- Borders covered in dust after the collapse of the World Trade Center on September 11, 2001.
- Born: July 19, 1973 Bayonne, New Jersey, U.S.
- Died: August 24, 2015 (aged 42) Paterson, New Jersey, U.S.
- Other name: Dust Lady
- Occupation: Legal assistant
- Known for: Survivor of 9/11; Subject of the "Dust Lady" photograph;

= Marcy Borders =

American 9/11 photograph subject (1973–2015)

Marcy Borders (July 19, 1973 – August 24, 2015) was an American legal assistant who worked for Bank of America at its branch located in the World Trade Center's North Tower and survived its collapse, following the September 11 attacks.

Stan Honda, a photographer for Agence France-Presse, captured an image of Borders, completely covered in dust from the building collapse. The image became so well known and so widely distributed that Borders became known as "The Dust Lady".

==Personal impact==
A resident of Bayonne, New Jersey, the 28-year-old Borders had recently started a job with Bank of America as a legal assistant. She arrived at their offices on the 81st floor inside of the North Tower soon after 8:00 AM. When American Airlines Flight 11 hit the tower, her supervisor thought it might have been a small jet plane that nipped the building. The plane hit 12 stories above them, and Borders and her colleagues could feel the building shaking, and see chairs and office supplies falling out of the windows.

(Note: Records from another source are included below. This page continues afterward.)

/-- Memory while a region is cleared, at an address. -/
theorem Device.memByte_regionCleared (hv : d.dramVisible ≠ 0) (hk : d.rd MS_STATUS_REGIONS < 64) (a : Nat) :
    ({ d with mem := d.regionCleared } : Device).memByte a = if d.inNextRegion a then 0 else d.memByte a := by
  have hget := Sparse.get_filter_key (fun _ => (0 : BitVec 8)) (fun k => !d.inNextRegion k) d.mem.bytes a
  cases hin : d.inNextRegion a with
  | true =>
    obtain ⟨hdram, -⟩ := (Device.inNextRegion_iff hv hk).1 hin
    have hlo : 0x800000000 ≤ a := by
      simp only [Device.inDram, Bool.and_eq_true, decide_eq_true_eq] at hdram
      exact hdram.1
    rw [hin] at hget
    rw [Device.memByte_dram hlo]
    exact hget
  | false =>
    rw [hin] at hget
    unfold Device.memByte
    exact congrArg (fun x => match d.pageAt a with
      | some i => BitVec.ofNat 8 (byteOf (d.page i).data (a % 0x1000))
      | none => match d.sideAt a with
        | some i => BitVec.ofNat 8 (byteOf (d.page i).side (a % 64))
        | none => x) hget

theorem Device.badBits_regionCleared {a : Nat} (h : d.inNextRegion a = true) : ({ d with mem := d.regionCleared } : Device).badBits a = 0 := by
  refine (Sparse.get_filter_key (fun _ => 0) (fun k => !d.inNextRegion k) d.mem.bad a).trans ?_
  simp [h]

end Sys2Proof.Machine

open Sys2Proof Sys2Proof.Machine

/-- Settles O18: the fills by what leaving out a table's entries reads as. -/
theorem fillsLeaveMemoryZero : Obligations.FillsLeaveMemoryZero := by
  refine ⟨?_, ?_, ?_, ?_⟩
  · intro s hup hr
    refine givesThat_eff sramFillEff rfl ?_
    rw [sramFillEff_due hup hr]
    refine ⟨Device.bit_wr_same _ _ (by decide), fun a ha => ⟨Device.memByte_blank rfl ?_, Mem.sramCleared_bad _ ha⟩, fun a ha => ?_,
      fun a ha => Device.word_wr_other _ _ _ ha⟩
    · exact (Mem.sramCleared_byte _ a).trans (if_pos ha)
    · rw [Device.memByte_dram ha, Device.memByte_dram ha]
      exact (Mem.sramCleared_byte _ a).trans (if_neg (by simp [inSram_dram ha]))
  · intro s k hup hs hf h1 h3
    exact gives_eff (dramTrainingEff (.passed k)) rfl (dramTrainingEff_passed hup hs hf h1 h3)
  · intro s c t hup hs hf
    exact gives_eff (dramTrainingEff (.failed c t)) rfl (dramTrainingEff_failed hup hs hf)
  · intro s us hv hk hf
    refine givesThat_eff (dramRegionEff us) rfl ?_
    rw [dramRegionEff_due hv hk hf]
    have hmem (a : Nat) : (({ s.dev with mem := s.dev.regionCleared } : Device).regionShown us).memByte a =
        if s.dev.inNextRegion a then 0 else s.dev.memByte a := by
      have hpart := Device.regionShown_word ({ s.dev with mem := s.dev.regionCleared } : Device) us (a := CB_SRAMPART) (by decide)
      rw [← Device.memByte_regionCleared hv hk]
      exact Device.memByte_congr (Device.regionShown_mem _ us) (by simp only [Device.poolPages, Device.rd_of_word (f := CB_SRAMPART_BANKS) hpart]) a
    refine ⟨Device.regionShown_regions _ us hk, fun h63 => Device.regionShown_ready _ us h63, fun a hd hr => ⟨?_, ?_⟩, fun a ha => ?_,
      fun a ha => Device.regionShown_word _ us ha⟩
    · rw [hmem, if_pos ((Device.inNextRegion_iff hv hk).2 ⟨hd, hr⟩)]
    · rw [Device.badBits_of_mem (Device.regionShown_mem _ us)]
      exact Device.badBits_regionCleared ((Device.inNextRegion_iff hv hk).2 ⟨hd, hr⟩)
    · rw [hmem, if_neg]
      rintro hin
      obtain ⟨hd, hr⟩ := (Device.inNextRegion_iff hv hk).1 hin
      rcases ha with ha | ha
      · simp [hd] at ha
      · exact ha hr
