-- ==== Sys2Proof/Machine/Buffer.lean ====
section
/-! DEFINITION. The buffer write operations (41_buffer_ops.md). -/

namespace Sys2Proof.Machine

open Sys2Proof

/-- `CLEAR` (R111). -/
def execClear (s : State) : Host.Outcome State Fault Refusal := runOperation .clear s

/-- `SET_PIXEL x, y, color` (R112). -/
def execSetPixel (x y : Byte) (c : Color) (s : State) : Host.Outcome State Fault Refusal :=
  runOperation (.setPixel x y c) s

end Sys2Proof.Machine
end

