/-- A whole `INIT` leaves the panel on, in horizontal addressing mode, with the settings the bring-up sends, and its
display memory as it was (R197, R200; logs 3, 11, 12), if it had no unfinished command. -/
def Obligations.InitConfiguresThePanel : Prop :=
  ∀ (s t : State) (a : BusAddr) (h : BusHandle), s.params = Config.params → Ready s → s.panel.pending = [] →
    exec (.init a h) s = .next t → t.seq = .idle → t.lastResult = .ok →
    t.panel = { s.panel with
      clockDiv := Config.clockDiv, muxRatio := 0x3F, displayOffset := 0x00, segRemap := true
      comScanReversed := true, comPins := Config.comPins, contrast := Config.contrast
      precharge := Config.precharge, vcomh := Config.vcomh, followRam := true, normalPolarity := true
      scrolling := false, addrMode := 0x00, chargePump := Config.chargePumpEnable, on := true }

/-- What the panel sees of `POWER_ON`, `POWER_OFF` and `DEINIT` whose write was answered `OK` (R97, R98, R96, R181,
informative; logs 3, 11), if it had no unfinished command: its on bit, and nothing else of it. -/
def Obligations.PowerCommandsReachThePanel : Prop :=
  ∀ (s : State) (rest : List Answer), s.params = Config.params → Ready s → s.tpBound = true → s.tmBound = true →
    s.answers = .ok :: rest → s.panel.pending = [] →
    (∃ t, exec .powerOn s = .next t ∧ t.panel = { s.panel with on := true } ∧ t.channel = .cmd) ∧
    (∃ t, exec .powerOff s = .next t ∧ t.panel = { s.panel with on := false } ∧ t.channel = .cmd) ∧
    (∃ t, exec .deinit s = .next t ∧ t.panel = { s.panel with on := false } ∧ t.channel = .cmd)

/-- The block never notices the panel (R33, R204): host operations and the steps of a running one do the same whatever
the panel holds; a power cycle of the panel alone changes nothing but the panel, of whose memory nothing is known then
(logs 13, 34). -/
def Obligations.BlockNeverNoticesThePanel : Prop :=
  (∀ (s : State) (q : Panel) (i : Instr), layerOf i = .hostCommand →
    ∃ q', exec i { s with panel := q } = mapNext (fun t => { t with panel := q' }) (exec i s)) ∧
  (∀ (s : State) (q : Panel) (op : Operation) (k : Nat), s.rst = false → s.seq = .run op k →
    ∃ q', step { s with panel := q } = mapNext (fun t => { t with panel := q' }) (step s)) ∧
  (∀ s : State, applyInput .panelPowerCycle s = { s with panel := s.panel.powerCycle } ∧
    ∀ p c, s.panel.powerCycle.byteAt p c = none)

/-! ## The software layer -/

/-- `fill_rect` (R123), as the list of operations it issues (the model's reading: logs 21 and 29): out of bounds or
uninitialised it is `InvalidArgument`; else exactly `w × h` operations, each a `SET_PIXEL`, after which every pixel of the rectangle has the colour and every other pixel is as before. -/
def Obligations.FillRectFillsItsRectangle : Prop :=
  ∀ (s : State) (x y w h : Nat) (c : Color), Ready s →
    (s.initialized = true → 1 ≤ w → 1 ≤ h → x + w ≤ 128 → y + h ≤ 64 →
      ∃ ops t, fillRect s x y w h c = some ops ∧ ops.length = w * h ∧
        (∀ i ∈ ops, ∃ px py, i = .setPixel px py c) ∧ issueAll ops s = .next t ∧
        t.trace = s.trace ∧ SameContext s t ∧
        ∀ px py : Byte, px.toNat < 128 → py.toNat < 64 →
          ((x ≤ px.toNat ∧ px.toNat < x + w ∧ y ≤ py.toNat ∧ py.toNat < y + h) → colorAt t.fb px py = c) ∧
          (¬(x ≤ px.toNat ∧ px.toNat < x + w ∧ y ≤ py.toNat ∧ py.toNat < y + h) →
            colorAt t.fb px py = colorAt s.fb px py)) ∧
    ((s.initialized = false ∨ w = 0 ∨ h = 0 ∨ 128 ≤ x ∨ 64 ≤ y ∨ 128 < x + w ∨ 64 < y + h) →
      fillRect s x y w h c = none)
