-- ==== Sys2Proof/Laws/State.lean ====
section
/-! SUPPORT. One lemma per field per update of the state, so that no proof unfolds a record update. -/

namespace Sys2Proof.Machine

open Sys2Proof

variable (s : State)

/-! ## `setFb` -/

@[simp] theorem setFb_params (m : Memory) : (setFb m s).params = s.params := rfl
@[simp] theorem setFb_fb (m : Memory) : (setFb m s).fb = m := rfl
@[simp] theorem setFb_initialized (m : Memory) : (setFb m s).initialized = s.initialized := rfl
@[simp] theorem setFb_busAddr (m : Memory) : (setFb m s).busAddr = s.busAddr := rfl
@[simp] theorem setFb_busHandle (m : Memory) : (setFb m s).busHandle = s.busHandle := rfl
@[simp] theorem setFb_tpBound (m : Memory) : (setFb m s).tpBound = s.tpBound := rfl
@[simp] theorem setFb_tmBound (m : Memory) : (setFb m s).tmBound = s.tmBound := rfl
@[simp] theorem setFb_seq (m : Memory) : (setFb m s).seq = s.seq := rfl
@[simp] theorem setFb_lastResult (m : Memory) : (setFb m s).lastResult = s.lastResult := rfl
@[simp] theorem setFb_request (m : Memory) : (setFb m s).request = s.request := rfl
@[simp] theorem setFb_pins (m : Memory) : (setFb m s).pins = s.pins := rfl
@[simp] theorem setFb_rst (m : Memory) : (setFb m s).rst = s.rst := rfl
@[simp] theorem setFb_port (m : Memory) : (setFb m s).port = s.port := rfl
@[simp] theorem setFb_answers (m : Memory) : (setFb m s).answers = s.answers := rfl
@[simp] theorem setFb_delaysDone (m : Memory) : (setFb m s).delaysDone = s.delaysDone := rfl
@[simp] theorem setFb_trace (m : Memory) : (setFb m s).trace = s.trace := rfl
@[simp] theorem setFb_responses (m : Memory) : (setFb m s).responses = s.responses := rfl
@[simp] theorem setFb_channel (m : Memory) : (setFb m s).channel = s.channel := rfl
@[simp] theorem setFb_panel (m : Memory) : (setFb m s).panel = s.panel := rfl

/-! ## `bindContext` -/

@[simp] theorem bindContext_params (a : BusAddr) (h : BusHandle) : (bindContext a h s).params = s.params := rfl
@[simp] theorem bindContext_fb (a : BusAddr) (h : BusHandle) : (bindContext a h s).fb = s.fb := rfl
@[simp] theorem bindContext_initialized (a : BusAddr) (h : BusHandle) : (bindContext a h s).initialized = false := rfl
@[simp] theorem bindContext_busAddr (a : BusAddr) (h : BusHandle) : (bindContext a h s).busAddr = a := rfl
@[simp] theorem bindContext_busHandle (a : BusAddr) (h : BusHandle) : (bindContext a h s).busHandle = h := rfl
@[simp] theorem bindContext_tpBound (a : BusAddr) (h : BusHandle) : (bindContext a h s).tpBound = true := rfl
@[simp] theorem bindContext_tmBound (a : BusAddr) (h : BusHandle) : (bindContext a h s).tmBound = true := rfl
@[simp] theorem bindContext_seq (a : BusAddr) (h : BusHandle) : (bindContext a h s).seq = s.seq := rfl
@[simp] theorem bindContext_lastResult (a : BusAddr) (h : BusHandle) : (bindContext a h s).lastResult = s.lastResult := rfl
@[simp] theorem bindContext_request (a : BusAddr) (h : BusHandle) : (bindContext a h s).request = s.request := rfl
@[simp] theorem bindContext_pins (a : BusAddr) (h : BusHandle) : (bindContext a h s).pins = s.pins := rfl
@[simp] theorem bindContext_rst (a : BusAddr) (h : BusHandle) : (bindContext a h s).rst = s.rst := rfl
@[simp] theorem bindContext_port (a : BusAddr) (h : BusHandle) : (bindContext a h s).port = s.port := rfl
@[simp] theorem bindContext_answers (a : BusAddr) (h : BusHandle) : (bindContext a h s).answers = s.answers := rfl
@[simp] theorem bindContext_delaysDone (a : BusAddr) (h : BusHandle) : (bindContext a h s).delaysDone = s.delaysDone := rfl
@[simp] theorem bindContext_trace (a : BusAddr) (h : BusHandle) : (bindContext a h s).trace = s.trace := rfl
@[simp] theorem bindContext_responses (a : BusAddr) (h : BusHandle) : (bindContext a h s).responses = s.responses := rfl
@[simp] theorem bindContext_channel (a : BusAddr) (h : BusHandle) : (bindContext a h s).channel = s.channel := rfl
@[simp] theorem bindContext_panel (a : BusAddr) (h : BusHandle) : (bindContext a h s).panel = s.panel := rfl

/-! ## `setInitialized` -/

@[simp] theorem setInitialized_params (b : Bool) : (setInitialized b s).params = s.params := rfl
@[simp] theorem setInitialized_fb (b : Bool) : (setInitialized b s).fb = s.fb := rfl
@[simp] theorem setInitialized_initialized (b : Bool) : (setInitialized b s).initialized = b := rfl
@[simp] theorem setInitialized_busAddr (b : Bool) : (setInitialized b s).busAddr = s.busAddr := rfl
@[simp] theorem setInitialized_busHandle (b : Bool) : (setInitialized b s).busHandle = s.busHandle := rfl
@[simp] theorem setInitialized_tpBound (b : Bool) : (setInitialized b s).tpBound = s.tpBound := rfl
@[simp] theorem setInitialized_tmBound (b : Bool) : (setInitialized b s).tmBound = s.tmBound := rfl
@[simp] theorem setInitialized_seq (b : Bool) : (setInitialized b s).seq = s.seq := rfl
@[simp] theorem setInitialized_lastResult (b : Bool) : (setInitialized b s).lastResult = s.lastResult := rfl
@[simp] theorem setInitialized_request (b : Bool) : (setInitialized b s).request = s.request := rfl
@[simp] theorem setInitialized_pins (b : Bool) : (setInitialized b s).pins = s.pins := rfl
@[simp] theorem setInitialized_rst (b : Bool) : (setInitialized b s).rst = s.rst := rfl
@[simp] theorem setInitialized_port (b : Bool) : (setInitialized b s).port = s.port := rfl
@[simp] theorem setInitialized_answers (b : Bool) : (setInitialized b s).answers = s.answers := rfl
@[simp] theorem setInitialized_delaysDone (b : Bool) : (setInitialized b s).delaysDone = s.delaysDone := rfl
@[simp] theorem setInitialized_trace (b : Bool) : (setInitialized b s).trace = s.trace := rfl
@[simp] theorem setInitialized_responses (b : Bool) : (setInitialized b s).responses = s.responses := rfl
@[simp] theorem setInitialized_channel (b : Bool) : (setInitialized b s).channel = s.channel := rfl
@[simp] theorem setInitialized_panel (b : Bool) : (setInitialized b s).panel = s.panel := rfl

/-! ## `setSeq` -/

@[simp] theorem setSeq_params (q : Seq) : (setSeq q s).params = s.params := rfl
@[simp] theorem setSeq_fb (q : Seq) : (setSeq q s).fb = s.fb := rfl
@[simp] theorem setSeq_initialized (q : Seq) : (setSeq q s).initialized = s.initialized := rfl
@[simp] theorem setSeq_busAddr (q : Seq) : (setSeq q s).busAddr = s.busAddr := rfl
@[simp] theorem setSeq_busHandle (q : Seq) : (setSeq q s).busHandle = s.busHandle := rfl
@[simp] theorem setSeq_tpBound (q : Seq) : (setSeq q s).tpBound = s.tpBound := rfl
@[simp] theorem setSeq_tmBound (q : Seq) : (setSeq q s).tmBound = s.tmBound := rfl
@[simp] theorem setSeq_seq (q : Seq) : (setSeq q s).seq = q := rfl
@[simp] theorem setSeq_lastResult (q : Seq) : (setSeq q s).lastResult = s.lastResult := rfl
@[simp] theorem setSeq_request (q : Seq) : (setSeq q s).request = s.request := rfl
@[simp] theorem setSeq_pins (q : Seq) : (setSeq q s).pins = s.pins := rfl
@[simp] theorem setSeq_rst (q : Seq) : (setSeq q s).rst = s.rst := rfl
@[simp] theorem setSeq_port (q : Seq) : (setSeq q s).port = s.port := rfl
@[simp] theorem setSeq_answers (q : Seq) : (setSeq q s).answers = s.answers := rfl
@[simp] theorem setSeq_delaysDone (q : Seq) : (setSeq q s).delaysDone = s.delaysDone := rfl
@[simp] theorem setSeq_trace (q : Seq) : (setSeq q s).trace = s.trace := rfl
@[simp] theorem setSeq_responses (q : Seq) : (setSeq q s).responses = s.responses := rfl
@[simp] theorem setSeq_channel (q : Seq) : (setSeq q s).channel = s.channel := rfl
@[simp] theorem setSeq_panel (q : Seq) : (setSeq q s).panel = s.panel := rfl

/-! ## `finish` -/

@[simp] theorem finish_params (r : Result) : (finish r s).params = s.params := rfl
@[simp] theorem finish_fb (r : Result) : (finish r s).fb = s.fb := rfl
@[simp] theorem finish_initialized (r : Result) : (finish r s).initialized = s.initialized := rfl
@[simp] theorem finish_busAddr (r : Result) : (finish r s).busAddr = s.busAddr := rfl
@[simp] theorem finish_busHandle (r : Result) : (finish r s).busHandle = s.busHandle := rfl
@[simp] theorem finish_tpBound (r : Result) : (finish r s).tpBound = s.tpBound := rfl
@[simp] theorem finish_tmBound (r : Result) : (finish r s).tmBound = s.tmBound := rfl
@[simp] theorem finish_seq (r : Result) : (finish r s).seq = .idle := rfl
@[simp] theorem finish_lastResult (r : Result) : (finish r s).lastResult = r := rfl
@[simp] theorem finish_request (r : Result) : (finish r s).request = none := rfl
@[simp] theorem finish_pins (r : Result) : (finish r s).pins = s.pins := rfl
@[simp] theorem finish_rst (r : Result) : (finish r s).rst = s.rst := rfl
@[simp] theorem finish_port (r : Result) : (finish r s).port = s.port := rfl
@[simp] theorem finish_answers (r : Result) : (finish r s).answers = s.answers := rfl
@[simp] theorem finish_delaysDone (r : Result) : (finish r s).delaysDone = s.delaysDone := rfl
@[simp] theorem finish_trace (r : Result) : (finish r s).trace = s.trace := rfl
@[simp] theorem finish_responses (r : Result) : (finish r s).responses = s.responses ++ [r.word] := rfl
@[simp] theorem finish_channel (r : Result) : (finish r s).channel = s.channel := rfl
@[simp] theorem finish_panel (r : Result) : (finish r s).panel = s.panel := rfl

/-! ## `issue` -/

@[simp] theorem issue_params (r : Request) : (issue r s).params = s.params := rfl
@[simp] theorem issue_fb (r : Request) : (issue r s).fb = s.fb := rfl
@[simp] theorem issue_initialized (r : Request) : (issue r s).initialized = s.initialized := rfl
@[simp] theorem issue_busAddr (r : Request) : (issue r s).busAddr = s.busAddr := rfl
@[simp] theorem issue_busHandle (r : Request) : (issue r s).busHandle = s.busHandle := rfl
@[simp] theorem issue_tpBound (r : Request) : (issue r s).tpBound = s.tpBound := rfl
@[simp] theorem issue_tmBound (r : Request) : (issue r s).tmBound = s.tmBound := rfl
@[simp] theorem issue_seq (r : Request) : (issue r s).seq = s.seq := rfl
@[simp] theorem issue_lastResult (r : Request) : (issue r s).lastResult = s.lastResult := rfl
@[simp] theorem issue_request (r : Request) : (issue r s).request = some r := rfl
@[simp] theorem issue_pins (r : Request) : (issue r s).pins = s.pins := rfl
@[simp] theorem issue_rst (r : Request) : (issue r s).rst = s.rst := rfl
@[simp] theorem issue_port (r : Request) : (issue r s).port = s.port := rfl
@[simp] theorem issue_answers (r : Request) : (issue r s).answers = s.answers := rfl
@[simp] theorem issue_delaysDone (r : Request) : (issue r s).delaysDone = s.delaysDone := rfl
@[simp] theorem issue_trace (r : Request) : (issue r s).trace = s.trace ++ [eventOf r s] := rfl
@[simp] theorem issue_responses (r : Request) : (issue r s).responses = s.responses := rfl
@[simp] theorem issue_channel (r : Request) : (issue r s).channel = s.channel := rfl
@[simp] theorem issue_panel (r : Request) : (issue r s).panel = s.panel := rfl

/-! ## `takeAnswer` -/

@[simp] theorem takeAnswer_params (l : List Answer) : (takeAnswer l s).params = s.params := rfl
@[simp] theorem takeAnswer_fb (l : List Answer) : (takeAnswer l s).fb = s.fb := rfl
@[simp] theorem takeAnswer_initialized (l : List Answer) : (takeAnswer l s).initialized = s.initialized := rfl
@[simp] theorem takeAnswer_busAddr (l : List Answer) : (takeAnswer l s).busAddr = s.busAddr := rfl
@[simp] theorem takeAnswer_busHandle (l : List Answer) : (takeAnswer l s).busHandle = s.busHandle := rfl
@[simp] theorem takeAnswer_tpBound (l : List Answer) : (takeAnswer l s).tpBound = s.tpBound := rfl
@[simp] theorem takeAnswer_tmBound (l : List Answer) : (takeAnswer l s).tmBound = s.tmBound := rfl
@[simp] theorem takeAnswer_seq (l : List Answer) : (takeAnswer l s).seq = s.seq := rfl
@[simp] theorem takeAnswer_lastResult (l : List Answer) : (takeAnswer l s).lastResult = s.lastResult := rfl
@[simp] theorem takeAnswer_request (l : List Answer) : (takeAnswer l s).request = none := rfl
@[simp] theorem takeAnswer_pins (l : List Answer) : (takeAnswer l s).pins = s.pins := rfl
@[simp] theorem takeAnswer_rst (l : List Answer) : (takeAnswer l s).rst = s.rst := rfl
@[simp] theorem takeAnswer_port (l : List Answer) : (takeAnswer l s).port = s.port := rfl
@[simp] theorem takeAnswer_answers (l : List Answer) : (takeAnswer l s).answers = l := rfl
@[simp] theorem takeAnswer_delaysDone (l : List Answer) : (takeAnswer l s).delaysDone = s.delaysDone := rfl
@[simp] theorem takeAnswer_trace (l : List Answer) : (takeAnswer l s).trace = s.trace := rfl
@[simp] theorem takeAnswer_responses (l : List Answer) : (takeAnswer l s).responses = s.responses := rfl
@[simp] theorem takeAnswer_channel (l : List Answer) : (takeAnswer l s).channel = s.channel := rfl
@[simp] theorem takeAnswer_panel (l : List Answer) : (takeAnswer l s).panel = s.panel := rfl

/-! ## `takeDelay` -/

@[simp] theorem takeDelay_params (n : Nat) : (takeDelay n s).params = s.params := rfl
@[simp] theorem takeDelay_fb (n : Nat) : (takeDelay n s).fb = s.fb := rfl
@[simp] theorem takeDelay_initialized (n : Nat) : (takeDelay n s).initialized = s.initialized := rfl
@[simp] theorem takeDelay_busAddr (n : Nat) : (takeDelay n s).busAddr = s.busAddr := rfl
@[simp] theorem takeDelay_busHandle (n : Nat) : (takeDelay n s).busHandle = s.busHandle := rfl
@[simp] theorem takeDelay_tpBound (n : Nat) : (takeDelay n s).tpBound = s.tpBound := rfl
@[simp] theorem takeDelay_tmBound (n : Nat) : (takeDelay n s).tmBound = s.tmBound := rfl
@[simp] theorem takeDelay_seq (n : Nat) : (takeDelay n s).seq = s.seq := rfl
@[simp] theorem takeDelay_lastResult (n : Nat) : (takeDelay n s).lastResult = s.lastResult := rfl
@[simp] theorem takeDelay_request (n : Nat) : (takeDelay n s).request = none := rfl
@[simp] theorem takeDelay_pins (n : Nat) : (takeDelay n s).pins = s.pins := rfl
@[simp] theorem takeDelay_rst (n : Nat) : (takeDelay n s).rst = s.rst := rfl
@[simp] theorem takeDelay_port (n : Nat) : (takeDelay n s).port = s.port := rfl
@[simp] theorem takeDelay_answers (n : Nat) : (takeDelay n s).answers = s.answers := rfl
@[simp] theorem takeDelay_delaysDone (n : Nat) : (takeDelay n s).delaysDone = n := rfl
@[simp] theorem takeDelay_trace (n : Nat) : (takeDelay n s).trace = s.trace := rfl
@[simp] theorem takeDelay_responses (n : Nat) : (takeDelay n s).responses = s.responses := rfl
@[simp] theorem takeDelay_channel (n : Nat) : (takeDelay n s).channel = s.channel := rfl
@[simp] theorem takeDelay_panel (n : Nat) : (takeDelay n s).panel = s.panel := rfl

Borders fled down the staircase, and estimated it took her an hour to escape. By this time, the South Tower had also been hit, and had begun collapsing. The resulting dust cloud knocked Borders off her feet, and she struggled to breathe or see. A man pulled her out of the dust cloud, and dragged her into the lobby of a nearby building.

It was in this building Stan Honda captured the photo of her. Recalling the moment he said, “this woman came in completely covered in dust. It was a strange sight. She paused for a second, and I took one photo. It was just that one frame – I really only had time for that shot, then somebody took her upstairs and she was gone.” Afterwards, Borders walked to the tip of Manhattan where she made her way home on a ferry. When the photograph of her was published through AFP, her name was not included. A relative of Borders contacted the AFP office to give them her name, and Honda later visited Borders in Bayonne.

Borders told Honda she was afraid to go back to New York, and that she was frightened of tall buildings and planes. Over the years, she fell into depression. She had nightmares about Osama bin Laden, and turned to alcohol and drugs. In April 2011, she checked herself into a rehab center. A week later, the news broke about the death of Osama bin Laden. She said that news aided her in returning to sobriety, as she felt able to move on from the events of 9/11.

==Cultural impact==
The image Honda took of Borders became famous. She was remembered in many retrospective articles about the attacks of 9/11.

==Cancer diagnosis and death==
Borders was diagnosed with stomach cancer in August 2014. Borders's cancer had resulted in a $190,000 debt—even though she had not yet received surgery and she still needed additional chemotherapy. Borders said she could not even afford to get her prescriptions filled. She believed that her cancer was triggered by the toxic dust she was exposed to when the World Trade Center collapsed, having once stated, "I definitely believe it because I haven't had any illnesses. I don't have high blood pressure, high cholesterol, diabetes." Borders died from cancer on August 24, 2015.